Inspiration

Every great project starts as a thought — usually at the worst possible moment. On a walk. In the shower. During a commute. The idea is vivid, the architecture is clear, you can see exactly how it should work. Then you sit down at a computer and half of it is gone, most people wait too much for build something, struggle because maybe they dont have the complete picture of the project.

The problem is not creativity. It is the gap between thinking and building. The tools we use to create software — keyboards, IDEs, pull requests — require you to stop being in the world and sit down to translate thought into code. That translation is slow and lossy.

We asked a different question: what if you could spec, design, and ship a real project just by talking — while walking, while doing anything else — without ever touching a screen?

That is SpecTalk. You talk to Gervis, the AI inside SpecTalk, through your Meta Ray-Ban glasses or AirPods. Gervis shapes your raw idea into a proper project brief by asking one smart question at a time. You confirm the plan. Gervis executes it in the background. You get a notification when it is done and pick up right where you left off — hands-free, uninterrupted, natural.

The name came from the workflow: you talk to spec things. SpecTalk.


What It Does

SpecTalk is a hands-free project creation tool that runs on Meta Ray-Ban glasses and AirPods. The AI assistant inside is called Gervis.

The core flow:

  1. Say "Hey Gervis" — a soft chime confirms it is listening
  2. Describe what you want to build in plain language: "Build me a landing page for my coffee shop, clean design, online ordering button, mobile first"
  3. Gervis asks one clarifying question at a time: "What is the name and what colors represent your brand?" — no questionnaire dumps, one question, spoken naturally
  4. Gervis summarizes the plan and asks for confirmation before doing anything: "I'll generate a Next.js landing page with your branding.

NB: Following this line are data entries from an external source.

-- ==== Sys2Proof/Machine/Regs.lean ====
section
/-!
DEFINITION. The management window's registers: offsets, access masks and reset values (R3, R7, R30, R105, R126,
R187, R214, R220, R243, R257, R274, R300, R301, R317, R337, R368, R396, R410).
-/
namespace Sys2Proof.Machine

Should I go ahead?"
  5. You say yes. The job starts in the background.
  6. A push notification arrives when the work is done.
  7. You say "Hey Gervis" again. Gervis welcomes you back with the result: "Your landing page is ready. The PR is open for review."

Supporting capabilities — Gervis can also search the web, check Maps, answer questions, and hold natural multi-turn conversations. These features exist to support the project creation flow. You can ask about an API while speccing an integration, check a competitor's location while planning a local app, or just ask a factual question mid-conversation.

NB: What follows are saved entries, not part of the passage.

-- ==== Sys2Proof/Machine/Flags.lean ====
section
/-!
DEFINITION. The sticky flags of R59 in the layout of R113, and how sets of flags combine (R60).
-/
namespace Sys2Proof.Machine

/-- A set of flags in the layout of f0 (R113). -/
abbrev Flags := BitVec 7

/-- Inexact result (R59). -/
def flNX : Flags := 1
/-- Underflow (R59, R416). -/
def flUF : Flags := 2
/-- Overflow (R59). -/
def flOF : Flags := 4
/-- Division by zero (R59). -/
def flDZ : Flags := 8
/-- Invalid operation (R59). -/
def flNV : Flags := 16
/-- Integer result beyond its range (R41). -/
def flSAT : Flags := 32
/-- A refused FW96 drain under QCR.DRT_SOFT (R113). -/
def flCO : Flags := 64
/-- No flag. -/
def flNone : Flags := 0

/-- The flag when the condition holds. -/
def flagIf (c : Bool) (f : Flags) : Flags := if c then f else 0

/-- The flags of an operation over many elements: any element's flag sets it (R60). -/
def flagsOr (l : List Flags) : Flags := l.foldl (· ||| ·) 0

end Sys2Proof.Machine
end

Security by design — the phone holds no API keys. All AI models, credentials, conversation memory, and project state live in the backend. The phone is a microphone and a speaker.


How We Built It

SpecTalk is a two-layer system with a deliberate architectural boundary: the phone captures audio/image and plays audio. Everything else is the backend.

Android App (Kotlin, Jetpack Compose)

The app is essentially a thin audio terminal. It captures PCM audio from the device mic (or Meta Glasses / AirPods audio when connected) using Android's AudioRecord API with acoustic echo cancellation, noise suppression, and automatic gain control applied before any audio leaves the device.

A local Vosk model runs a lightweight wake-word detector in a foreground service, listening for "Hey Gervis" (or whatever the user configured). On detection, it plays a short activation chime through the active audio output — so the user gets immediate audio confirmation without needing to look at their phone — then streams raw PCM audio to the backend over a persistent WebSocket.

Response audio streams back in real time and plays through PcmAudioPlayer. The app also processes JSON control messages for transcripts, state updates, job status, and barge-in events. An inactivity timer automatically ends the session after 10 seconds of silence from both sides, returning to wake-word listening mode.

Backend Voice Agent (Python, Google ADK, FastAPI)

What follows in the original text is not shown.